Summary: etcd is degraded on 4.6 baremetal IPv6 deployments
Product: OpenShift Container Platform Reporter: Stephen Benjamin <stbenjam>
Component: NetworkingAssignee: Dan Winship <danw>
Networking sub component: ovn-kubernetes QA Contact: Chad Crum <ccrum>
Status: CLOSED ERRATA Docs Contact:
Severity: urgent    
Priority: urgent CC: athomas, bjacot, ccrum, danw, mcornea, mvirgil, sbatsche, trozet, yprokule
Version: 4.6Keywords: TestBlocker
Target Milestone: ---   
Target Release: 4.6.0   
Hardware: Unspecified   
OS: Unspecified   
Whiteboard:
Fixed In Version: Doc Type: If docs needed, set a value
Doc Text:
Story Points: ---
Clone Of: Environment:
Last Closed: 2020-10-27 16:39:36 UTC Type: Bug
Regression: --- Mount Type: ---
Documentation: --- CRM:
Verified Versions: Category: ---
oVirt Team: --- RHEL 7.3 requirements from Atomic Host:
Cloudforms Team: --- Target Upstream Version:
Embargoed:

Description Stephen Benjamin 2020-09-10 14:26:11 UTC
When trying to restore IPv6 support for baremetal IPI, etcd has a pod CrashLooping:


"message": "StaticPodsDegraded: pod/etcd-master-2.ostest.test.metalkube.org container \"etcd\" is not ready: CrashLoopBackOff: 

It seems to have difficulty connecting to another host:

"message": "= \"transport: Error while dialing dial tcp [fd2e:6f44:5dd8:c956::16]:2379: connect: connection refused\". Reconnecting...\nW0909 21:07:23.362759       1 clientconn.go:1223] grpc: addrConn.createTransport failed to connect to {https://[fd2e:6f44:5dd8:c956::14]:2379  \u003cnil\u003e 0 \u003cnil\u003e}. 


https://gcsweb-ci.apps.ci.l2s4.p1.openshiftapps.com/gcs/origin-ci-test/pr-logs/pull/openshift_release/11177/rehearse-11177-pull-ci-openshift-baremetal-operator-master-e2e-metal-ipi/1303784256455053312/artifacts/e2e-metal-ipi/baremetalds-devscripts-gather/ has log-bundle tar with control plane and bootstrap logs.

https://github.com/openshift/release/pull/11177 is the PR where we're restoring IPv6 support.
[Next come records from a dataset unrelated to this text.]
-- ==== Sys2Proof/Tests/Slice0.lean ====
section
/-! SUPPORT. The model's own tests: well-formedness, decoding and single steps, with results from spec/95_test_vectors.md (the vector is named at each test), and after them one witness for the hypotheses of each obligation that has any. -/

namespace Sys2Proof.Tests

open Sys2Proof Sys2Proof.Machine

/-! ### WellFormed: an ill-formed term for each disjunct of the check (R65) -/

theorem test_wf_refuses_family0 : (Instr.unknown 0x00E0).wellFormed = false ∧ (Instr.unknown 0x00EE).wellFormed = false := by decide
theorem test_wf_refuses_family8 : (Instr.unknown 0x8126).wellFormed = false ∧ (Instr.unknown 0x812E).wellFormed = false := by decide
theorem test_wf_refuses_familyE : (Instr.unknown 0xE19E).wellFormed = false ∧ (Instr.unknown 0xE1A1).wellFormed = false := by decide
theorem test_wf_refuses_familyF : (Instr.unknown 0xF107).wellFormed = false ∧ (Instr.unknown 0xF165).wellFormed = false := by decide
theorem test_wf_refuses_other_families : (Instr.unknown 0x1204).wellFormed = false ∧ (Instr.unknown 0xD125).wellFormed = false := by decide
theorem test_wf_accepts : [0x0000#16, 0x0FEE, 0x8128, 0x812F, 0xE19F, 0xF1FF].all (fun w => (Instr.unknown w).wellFormed) = true := by
  decide

/-! ### Decode: a word written out from the opcode map for every constructor -/

theorem test_decode_cls : decode 0x00E0 = .cls := by decide
theorem test_decode_ret : decode 0x00EE = .ret := by decide
theorem test_decode_jp : decode 0x1204 = .jp 0x204 := by decide
theorem test_decode_call : decode 0x220A = .call 0x20A := by decide
theorem test_decode_seImm : decode 0x3A07 = .seImm 10 7 := by decide
theorem test_decode_sneImm : decode 0x4A07 = .sneImm 10 7 := by decide
theorem test_decode_seReg : decode 0x5120 = .seReg 1 2 0 ∧ decode 0x512F = .seReg 1 2 15 := by decide
theorem test_decode_ldImm : decode 0x6005 = .ldImm 0 5 := by decide
theorem test_decode_addImm : decode 0x700A = .addImm 0 10 := by decide
theorem test_decode_ldReg : decode 0x8120 = .ldReg 1 2 := by decide
theorem test_decode_orReg : decode 0x8121 = .orReg 1 2 := by decide
theorem test_decode_andReg : decode 0x8122 = .andReg 1 2 := by decide
theorem test_decode_xorReg : decode 0x8123 = .xorReg 1 2 := by decide
theorem test_decode_addReg : decode 0x8124 = .addReg 1 2 := by decide
theorem test_decode_subReg : decode 0x8125 = .subReg 1 2 := by decide
theorem test_decode_shr : decode 0x8126 = .shr 1 2 ∧ decode 0x81F6 = .shr 1 15 := by decide
theorem test_decode_subnReg : decode 0x8127 = .subnReg 1 2 := by decide
theorem test_decode_shl : decode 0x812E = .shl 1 2 ∧ decode 0x810E = .shl 1 0 := by decide
theorem test_decode_sneReg : decode 0x9AB0 = .sneReg 10 11 0 ∧ decode 0x9AB7 = .sneReg 10 11 7 := by decide
theorem test_decode_ldIndex : decode 0xA300 = .ldIndex 0x300 := by decide
theorem test_decode_jpV0 : decode 0xBFFF = .jpV0 0xFFF := by decide
theorem test_decode_rnd : decode 0xC10F = .rnd 1 0x0F := by decide
theorem test_decode_drw : decode 0xD125 = .drw 1 2 5 := by decide
theorem test_decode_skp : decode 0xE19E = .skp 1 := by decide
theorem test_decode_sknp : decode 0xE1A1 = .sknp 1 := by decide
theorem test_decode_ldRegDt : decode 0xF107 = .ldRegDt 1 := by decide
theorem test_decode_ldRegKey : decode 0xF10A = .ldRegKey 1 := by decide
theorem test_decode_ldDtReg : decode 0xF115 = .ldDtReg 1 := by decide
theorem test_decode_ldStReg : decode 0xF118 = .ldStReg 1 := by decide
theorem test_decode_addIndex : decode 0xF11E = .addIndex 1 := by decide
theorem test_decode_ldFont : decode 0xF129 = .ldFont 1 := by decide
theorem test_decode_ldBcd : decode 0xF133 = .ldBcd 1 := by decide
theorem test_decode_storeRegs : decode 0xF155 = .storeRegs 1 := by decide
theorem test_decode_loadRegs : decode 0xF165 = .loadRegs 1 := by decide

/-- TE3, TE8, TE10, TE12. -/
theorem test_decode_unknown :
    [0x0000#16, 0x00E1, 0x00FE, 0x01E0, 0x0FEE, 0x0123, 0x8128, 0x8129, 0x812A, 0x812B, 0x812C, 0x812D, 0x812F, 0xE000, 0xE19F,
      0xE1A0, 0xE09D, 0xF100, 0xF1FF, 0xF11F, 0xF175, 0xF185, 0xF130].all (fun w => decode w == .unknown w) = true := by decide

/-- TE15: the fields of 0xD125. -/
theorem test_fields : fieldH 0xD125 = 0xD ∧ fieldX 0xD125 = 1 ∧ fieldY 0xD125 = 2 ∧ fieldN 0xD125 = 5 ∧ fieldKK 0xD125 = 0x25 ∧
    fieldNNN 0xD125 = 0x125 := by decide

theorem test_decodeBytes : decodeBytes [0x60, 0x05, 0x70] = .ok (.ldImm 0 5, [0x70]) ∧ decodeBytes [0x60] = .error .truncated ∧
    decodeBytes [] = .error .truncated := by decide

/-- The table's numbering of one word (D125 as the host numbers it). -/
theorem test_decodeTableWord : decodeTableWord 16 0xD125 = some (.drw 1 2 5) ∧ decodeTableWord 16 0x00EE = some .ret := by decide

/-! ### Single steps -/

/-- Reset with `op` at 0x200 and one input presented. -/
def start (op : Word) (keys : BitVec 16 := 0) (rnd : Byte := 0) : State :=
  { State.reset.placeWord op with inputs := [{ keys := keys, rnd := rnd }] }

/-- A register set beforehand. -/
def withReg (s : State) (r : RegIx) (b : Byte) : State := s.setReg r b

/-- One byte put into memory beforehand. -/
def withByte (s : State) (a : Nat) (b : Byte) : State := s.setMem (s.mem.write a b)

/-- One pixel set beforehand, on a clear framebuffer. -/
def withPixel (s : State) (col : Fin 64) (row : Fin 32) : State := { s with fb := Frame.blank.flipPixel col row }

/-- What `f` reads after one step, if the step completes. -/
def after {α : Type} (s : State) (f : State → α) : Option α :=
  match step s with
  | .next t => some (f t)
  | .fault _ => none
  | .refused _ => none

/-- The fault of one step, if it faults. -/
def faultAfter (s : State) : Option Fault :=
  match step s with
  | .next _ => none
  | .fault f => some f
  | .refused _ => none

/-- TC1. -/
theorem test_jp : after (start 0x1204) (·.pc) = some 0x204 := by decide
/-- TC6. -/
theorem test_call : after { start 0x2300 with sp := 15 } (fun t => (t.stack[15], t.sp, t.pc)) = some (0x202, 16, 0x300) := by decide
/-- TC7. -/
theorem test_call_full : faultAfter { start 0x2300 with sp := 16 } = some .stackOverflow := by decide
/-- TC8. -/
theorem test_ret : after { start 0x00EE with sp := 1, stack := Vector.replicate 16 0x206 } (fun t => (t.sp, t.pc, t.stack[0])) =
    some (0, 0x206, 0x206) := by decide
/-- TC9, TC10. -/
theorem test_ret_faults : faultAfter (start 0x00EE) = some .stackUnderflow ∧
    faultAfter { start 0x00EE with sp := 1, stack := Vector.replicate 16 0x1000 } = some (.outOfRange 0x1000) := by decide
/-- TC11. -/
theorem test_seImm : after (start 0x3100) (·.pc) = some 0x204 ∧ after (withReg (start 0x3100) 1 4) (·.pc) = some 0x202 := by decide
/-- TC12. -/
theorem test_sneImm : after (withReg (start 0x4A07) 10 7) (·.pc) = some 0x202 ∧
    after (withReg (start 0x4A07) 10 8) (·.pc) = some 0x204 := by decide
/-- TC13. -/
theorem test_seReg : after (withReg (withReg (start 0x5120) 1 9) 2 9) (·.pc) = some 0x204 ∧
    after (withReg (withReg (start 0x5120) 1 9) 2 8) (·.pc) = some 0x202 := by decide
/-- TC15. -/
theorem test_sneReg : after (withReg (withReg (start 0x9120) 1 9) 2 9) (·.pc) = some 0x202 ∧
    after (withReg (withReg (start 0x9120) 1 9) 2 8) (·.pc) = some 0x204 := by decide
/-- TC18, TC21. -/
theorem test_jpV0 : after (withReg (start 0xB300) 0 0x10) (·.pc) = some 0x310 ∧
    after (withReg (start 0xBF00) 0 0xFF) (·.pc) = some 0xFFF := by decide
/-- TC19, TC20. -/
theorem test_jpV0_fault : faultAfter (withReg (start 0xBF01) 0 0xFF) = some (.outOfRange 0x1000) ∧
    faultAfter (withReg (start 0xBFFF) 0 1) = some (.outOfRange 0x1000) := by decide

/-- TA1, and the source's first step. -/
theorem test_ldImm : after (start 0x6AFF) (·.reg 10) = some 0xFF ∧ after (start 0x6005) (fun t => (t.reg 0, t.pc)) = some (5, 0x202) := by
  decide
/-- TA3, TA5. -/
theorem test_addImm : after (withReg (start 0x7001) 0 0xFF) (fun t => (t.reg 0, t.reg 15)) = some (0, 0) ∧
    after (start 0x7FFF) (·.reg 15) = some 0xFF := by decide
/-- TA6. -/
theorem test_ldReg : after (withReg (start 0x8120) 2 0x7B) (·.reg 1) = some 0x7B := by decide
/-- TA7. -/
theorem test_orReg : after (withReg (withReg (withReg (start 0x8121) 1 0xF0) 2 0x0F) 15 1) (fun t => (t.reg 1, t.reg 15)) =
    some (0xFF, 1) := by decide
/-- TA8. -/
theorem test_andReg : after (withReg (withReg (start 0x8122) 1 0xF0) 2 0x3C) (·.reg 1) = some 0x30 := by decide
/-- TA9. -/
theorem test_xorReg : after (withReg (withReg (start 0x8123) 1 0xF0) 2 0x3C) (·.reg 1) = some 0xCC := by decide
/-- TA14. -/
theorem test_addReg : after (withReg (withReg (withReg (start 0x8014) 0 0x80) 1 0x7F) 15 1) (fun t => (t.reg 0, t.reg 15)) =
    some (0xFF, 0) := by decide
/-- TA16, TA17. -/
theorem test_addReg_flag_last : after (withReg (withReg (start 0x8F14) 15 200) 1 100) (·.reg 15) = some 1 ∧
    after (withReg (withReg (start 0x81F4) 1 10) 15 1) (fun t => (t.reg 1, t.reg 15)) = some (11, 0) := by decide
/-- TA19, TA21. -/
theorem test_subReg : after (withReg (withReg (start 0x8015) 0 5) 1 7) (fun t => (t.reg 0, t.reg 15)) = some (0xFE, 0) ∧
    after (withReg (withReg (start 0x8015) 0 7) 1 7) (fun t => (t.reg 0, t.reg 15)) = some (0, 1) := by decide
/-- TA24, TA26. -/
theorem test_subnReg : after (withReg (withReg (start 0x8017) 0 5) 1 7) (fun t => (t.reg 0, t.reg 15)) = some (2, 1) ∧
    after (withReg (withReg (start 0x8F17) 15 5) 1 7) (·.reg 15) = some 1 := by decide
/-- TA28. -/
theorem test_shr : after (withReg (withReg (start 0x8126) 1 0xFF) 2 0x55) (fun t => (t.reg 1, t.reg 2, t.reg 15)) =
    some (0x7F, 0x55, 1) := by decide
/-- TA32, TA34. -/
theorem test_shl : after (withReg (withReg (start 0x812E) 1 0x7F) 15 1) (fun t => (t.reg 1, t.reg 15)) = some (0xFE, 0) ∧
    after (withReg (start 0x8F0E) 15 0x81) (·.reg 15) = some 1 := by decide
/-- TA35, TA38. -/
theorem test_rnd : after (start 0xC10F 0 0xA7) (·.reg 1) = some 0x07 ∧ after (start 0xCF55 0 0xFF) (·.reg 15) = some 0x55 := by decide

/-- TM2. -/
theorem test_ldIndex : after (start 0xAFFF) (fun t => (t.idx, t.pc)) = some (0xFFF, 0x202) := by decide
/-- TM5, TM6. -/
theorem test_addIndex : after (withReg (withReg { start 0xF11E with idx := 0xF00 } 1 0xFF) 15 1) (fun t => (t.idx, t.reg 15)) =
      some (0xFFF, 0) ∧
    after { start 0xF11E with idx := 0xF01 } (fun t => (t.idx, t.reg 15)) = some (0xF01, 1) := by decide
/-- TM8, TM10. -/
theorem test_addIndex_edges : faultAfter (withReg { start 0xF11E with idx := 0xF01 } 1 0xFF) = some (.outOfRange 0x1000) ∧
    after (withReg { start 0xFF1E with idx := 0xF80 } 15 1) (fun t => (t.idx, t.reg 15)) = some (0xF81, 1) := by decide
/-- TM11. -/
theorem test_ldFont : after (withReg (start 0xF029) 0 15) (·.idx) = some 0x4B ∧
    after (withReg (start 0xF029) 0 255) (·.idx) = some 0x4FB := by decide
/-- TM13. -/
theorem test_ldBcd : after (withReg { start 0xF033 with idx := 0xFFD } 0 254)
    (fun t => (t.byteAt 0xFFD, t.byteAt 0xFFE, t.byteAt 0xFFF)) = some (2, 5, 4) := by decide
/-- TM14. -/
theorem test_ldBcd_fault : faultAfter (withReg { start 0xF033 with idx := 0xFFE } 0 254) = some (.outOfRange 0x1000) := by decide
/-- TM17 (two of its sixteen bytes). -/
theorem test_storeRegs : after (withReg (withReg { start 0xFF55 with idx := 0xFF0 } 0 0x10) 15 0x1F)
    (fun t => (t.byteAt 0xFF0, t.byteAt 0xFFF, t.idx)) = some (0x10, 0x1F, 0xFF0) := by decide
/-- TM16, TM18. -/
theorem test_storeRegs_edges : after (withReg (withReg { start 0xF055 with idx := 0x400 } 0 0x10) 1 0x11)
      (fun t => (t.byteAt 0x400, t.byteAt 0x401)) = some (0x10, 0) ∧
    faultAfter { start 0xFF55 with idx := 0xFF1 } = some (.outOfRange 0x1000) := by decide
/-- TM19. -/
theorem test_loadRegs : after (withReg (start 0xF465) 5 0x77) (fun t => (t.reg 0, t.reg 1, t.reg 4, t.reg 5, t.idx)) =
    some (0xF0, 0x90, 0xF0, 0x77, 0) := by decide
/-- TM20 (boundary), TM21. -/
theorem test_loadRegs_edges : after (withByte { start 0xF465 with idx := 0xFFB } 0xFFF 5) (·.reg 4) = some 5 ∧
    faultAfter { start 0xF465 with idx := 0xFFC } = some (.outOfRange 0x1000) := by decide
It's reliably failing with etcd issues.

Comment 1 Dan Mace 2020-09-10 19:35:09 UTC
etcd appears to be running on the masters and bound to the following addresses:

https://[fd2e:6f44:5dd8:c956::14]:2379
https://[fd2e:6f44:5dd8:c956::15]:2379
https://[fd2e:6f44:5dd8:c956::16]:2379

I agree that there also appears to be some sort of connectivity issue between the members, and possibly between other processes and the members; although the process -> member problems could be a side effect of the etcd members' connectivity issues.

What I'm not clear on is why this implies an issue with etcd. Assuming the etcd processes are bound to the correct interface (please help me verify that), the next place I'd go looking for trouble is in the networking layer. Is there some other piece of evidence I'm missing or misunderstanding which support a suspicion that etcd itself is the cause, especially in the context of a PR introducing significant networking changes?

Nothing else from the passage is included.